-- ==== Sys2Proof/Machine/State.lean ====
section
/-! DEFINITION. The state of the machine (10_state.md), as plain data, the reasons a step stops, and the state after
reset (R50, R430). -/

namespace Sys2Proof.Machine

/-! ## Operations, tags and records -/

/-- The fourteen operations of an integer ALU unit (45_functional_units.md R300). -/
inductive AluOp where
  | add | sub | and | or | xor | sll | srl | sra | seq | sne | slt | sle | sgt | sge
deriving DecidableEq, Repr

/-- The two floating-point formats (41_fp.md R181). -/
inductive Prec where
  | single | double
deriving DecidableEq, Repr

/-- The six relations of a comparison (R204). -/
inductive FpRel where
  | eq | ne | lt | gt | le | ge
deriving DecidableEq, Repr

/-- An operation a functional unit performs (R300, R301). -/
inductive UnitOp where
  | int (o : AluOp)
  | arith (o : FpArith) (p : Prec)
  | rel (r : FpRel) (p : Prec)
  | intMulDiv (o : IntMulDiv)
deriving DecidableEq, Repr

/-- The four unit classes (R290). -/
inductive UnitClass where
  | alu | fadd | fmul | fdiv
deriving DecidableEq, Repr

/-- A destination tag (R40): a general register, a single slot, a pair of slots, or the flag `FPS`. -/
inductive Tag where
  | r (i : Reg)
  | fs (i : Reg)
  | fd (i : Reg)
  | cc
deriving DecidableEq, Repr

/-- One register-file place that a tag or a source covers and a marker stands for (R41, R42, R348). -/
inductive Slot where
  | r (i : Reg)
  | f (i : Reg)
  | cc
deriving DecidableEq, Repr

/-- A completed result on its way to Writeback (R40). -/
structure Record where
  tag : Tag
  value : DWord
deriving DecidableEq, Repr

/-- The widths of a data access (R68). -/
inductive Width where
  | byte | half | word | double
deriving DecidableEq, Repr

/-- The pending memory access descriptor (R39). -/
inductive Access where
  | none
  | read (tag : Tag) (addr : Word) (n : Width) (signed : Bool)
  | write (addr : Word) (n : Width) (payload : DWord)
deriving DecidableEq, Repr

/-! ## Latches (R33 to R38) -/

/-- `IF_ID` (R35). -/
structure IfId where
  iw : Word
  pc : Word
deriving DecidableEq, Repr

/-- `ID_EX` (R36). -/
structure IdEx where
  iw : Word
  pc : Word
  a : DWord
  b : DWord
  cond : Bool
deriving DecidableEq, Repr

/-- `EX_MEM` (R37, R39). -/
structure ExMem where
  iw : Word
  pc : Word
  cond : Bool
  aluout : Word
  acc : Access
deriving DecidableEq, Repr

/-- `MEM_WB` (R38). -/
structure MemWb where
  iw : Word
  pc : Word
  resAlu : Option Record
  resFadd : Option Record
  resFmul : Option Record
  resFdiv : Option Record
  lmd : Option Record
deriving DecidableEq, Repr

/-- The NOP value of `IF_ID` (R34). -/
def nopIfId : IfId := { iw := 0, pc := 0 }

/-- The NOP value of `ID_EX` (R34). -/
def nopIdEx : IdEx := { iw := 0, pc := 0, a := 0, b := 0, cond := false }

/-- The NOP value of `EX_MEM` (R34). -/
def nopExMem : ExMem := { iw := 0, pc := 0, cond := false, aluout := 0, acc := .none }

/-- The NOP value of `MEM_WB` (R34). -/
def nopMemWb : MemWb :=
  { iw := 0, pc := 0, resAlu := none, resFadd := none, resFmul := none, resFdiv := none, lmd := none }

/-! ## Functional units -/

/-- The three states of a unit (R43, R291). -/
inductive FuncUnit where
  | idle
  | busy (a b : DWord) (op : UnitOp) (rem : Nat) (tag : Tag)
  | done (val : DWord) (tag : Tag)
deriving DecidableEq, Repr

/-! ## State -/

/-- Memory (R32): the bytes that differ from 0, by rising address. -/
abbrev Memory := List Host.Cell

/-- Every piece of state of 10_state.md. -/
structure State where
  /-- The configuration of the run (R8, R31). -/
  cfg : Configuration
  /-- `R[0]` to `R[31]` (R20). -/
  regs : Vector Word 32
  /-- `F[0]` to `F[31]` (R26). -/
  fregs : Vector Word 32
  /-- `FPS` (R30). -/
  fps : Bool
  /-- `PC` (R23). -/
  pc : Word
  /-- `M` (R32). -/
  mem : Memory
  /-- The latch `IF_ID` (R35). -/
  ifId : IfId
  /-- The latch `ID_EX` (R36). -/
  idEx : IdEx
  /-- The latch `EX_MEM` (R37). -/
  exMem : ExMem
  /-- The latch `MEM_WB` (R38). -/
  memWb : MemWb
  /-- The markers `UI` (R41). -/
  ui : Vector Bool 32
  /-- The markers `UF` (R41). -/
  uf : Vector Bool 32
  /-- The marker `UC` (R42). -/
  uc : Bool
  /-- The pool `ALU` (R43). -/
  aluPool : List FuncUnit
  /-- The pool `FADD` (R43). -/
  faddPool : List FuncUnit
  /-- The pool `FMUL` (R43). -/
  fmulPool : List FuncUnit
  /-- The pool `FDIV` (R43). -/
  fdivPool : List FuncUnit
  /-- A `TRAP` has reached Writeback (R44, R405). -/
  halted : Bool
  /-- The run was ended by a fatal condition (R44, R402). A step that raises one answers with the outcome `fault` and
  no state, so no step sets this bit (log 12). -/
  fatal : Bool
  /-- The last cycle held Fetch and Decode (R44, R360); no rule reads it. -/
  stalled : Bool
deriving DecidableEq, Repr

/-! ## Reasons to stop -/

/-- The fatal conditions (60_exceptions.md R402, R403). -/
inductive Fault where
  /-- `OutOfRange` (data): raised by a load or store in the Memory stage, and by its meaning, with the address (R66).
  Safe: the spec ends the run there and says nothing of the state it leaves (R402). -/
  | outOfRangeData (addr : Word)
  /-- `OutOfRange` (fetch): raised by Fetch with the value of `PC` (R67). Safe, as above. -/
  | outOfRangeFetch (pc : Word)
  /-- `Precondition`: raised by `load` on a unit that is not Idle, with the unit (R293). Safe; the dispatch guard R354
  keeps it from ever being raised (log 18). -/
  | precondition (cls : UnitClass) (unit : Nat)
deriving DecidableEq, Repr

/-- Why the model gives an instruction no meaning. -/
inductive Refusal where
  /-- An instruction not modelled yet: raised by `exec` alone; no arm of this model raises it. Safe. -/
  | notModelled (mnemonic : String)
  /-- A double-precision source or destination at slot 31, which has no next slot: raised when Execute takes it and by
  its meaning, because the spec says a model must refuse it (R28, R341, U6; log 9). Safe. -/
  | doubleAtSlot31
deriving DecidableEq, Repr

/-! ## Reset -/

/-- The state after `configure`, reset and program load (R50, R392, R430), for any configuration, image and start. -/
def State.resetWith (cfg : Configuration) (image : Memory) (startPc : Word) : State :=
  { cfg := cfg
    regs := Vector.replicate 32 0
    fregs := Vector.replicate 32 0
    fps := false
    pc := startPc
    mem := image
    ifId := nopIfId
    idEx := nopIdEx
    exMem := nopExMem
    memWb := nopMemWb
    ui := Vector.replicate 32 false
    uf := Vector.replicate 32 false
    uc := false
    aluPool := List.replicate cfg.nAlu .idle
    faddPool := List.replicate cfg.nFadd .idle
    fmulPool := List.replicate cfg.nFmul .idle
    fdivPool := List.replicate cfg.nFdiv .idle
    halted := false
    fatal := false
    stalled := false }

/-- The machine right after reset. DESIGN CHOICE (unsafe, log 3 and 4): the spec leaves the configuration, the image
and the start to the caller and the loader; here they are `Configuration.sample`, no byte set, and 0. -/
def State.reset : State := State.resetWith Configuration.sample [] 0

end Sys2Proof.Machine
end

**Task prompt**: The required output is the stretch of entries above from the line containing "fdivPool : List FuncUnit" through the line containing "fdivPool := List.replicate", reproduced exactly.

**Task solution**:
  fdivPool : List FuncUnit
  /-- A `TRAP` has reached Writeback (R44, R405). -/
  halted : Bool
  /-- The run was ended by a fatal condition (R44, R402). A step that raises one answers with the outcome `fault` and
  no state, so no step sets this bit (log 12). -/
  fatal : Bool
  /-- The last cycle held Fetch and Decode (R44, R360); no rule reads it. -/
  stalled : Bool
deriving DecidableEq, Repr

/-! ## Reasons to stop -/

/-- The fatal conditions (60_exceptions.md R402, R403). -/
inductive Fault where
  /-- `OutOfRange` (data): raised by a load or store in the Memory stage, and by its meaning, with the address (R66).
  Safe: the spec ends the run there and says nothing of the state it leaves (R402). -/
  | outOfRangeData (addr : Word)
  /-- `OutOfRange` (fetch): raised by Fetch with the value of `PC` (R67). Safe, as above. -/
  | outOfRangeFetch (pc : Word)
  /-- `Precondition`: raised by `load` on a unit that is not Idle, with the unit (R293). Safe; the dispatch guard R354
  keeps it from ever being raised (log 18). -/
  | precondition (cls : UnitClass) (unit : Nat)
deriving DecidableEq, Repr

/-- Why the model gives an instruction no meaning. -/
inductive Refusal where
  /-- An instruction not modelled yet: raised by `exec` alone; no arm of this model raises it. Safe. -/
  | notModelled (mnemonic : String)
  /-- A double-precision source or destination at slot 31, which has no next slot: raised when Execute takes it and by
  its meaning, because the spec says a model must refuse it (R28, R341, U6; log 9). Safe. -/
  | doubleAtSlot31
deriving DecidableEq, Repr

/-! ## Reset -/

/-- The state after `configure`, reset and program load (R50, R392, R430), for any configuration, image and start. -/
def State.resetWith (cfg : Configuration) (image : Memory) (startPc : Word) : State :=
  { cfg := cfg
    regs := Vector.replicate 32 0
    fregs := Vector.replicate 32 0
    fps := false
    pc := startPc
    mem := image
    ifId := nopIfId
    idEx := nopIdEx
    exMem := nopExMem
    memWb := nopMemWb
    ui := Vector.replicate 32 false
    uf := Vector.replicate 32 false
    uc := false
    aluPool := List.replicate cfg.nAlu .idle
    faddPool := List.replicate cfg.nFadd .idle
    fmulPool := List.replicate cfg.nFmul .idle
    fdivPool := List.replicate cfg.nFdiv .idle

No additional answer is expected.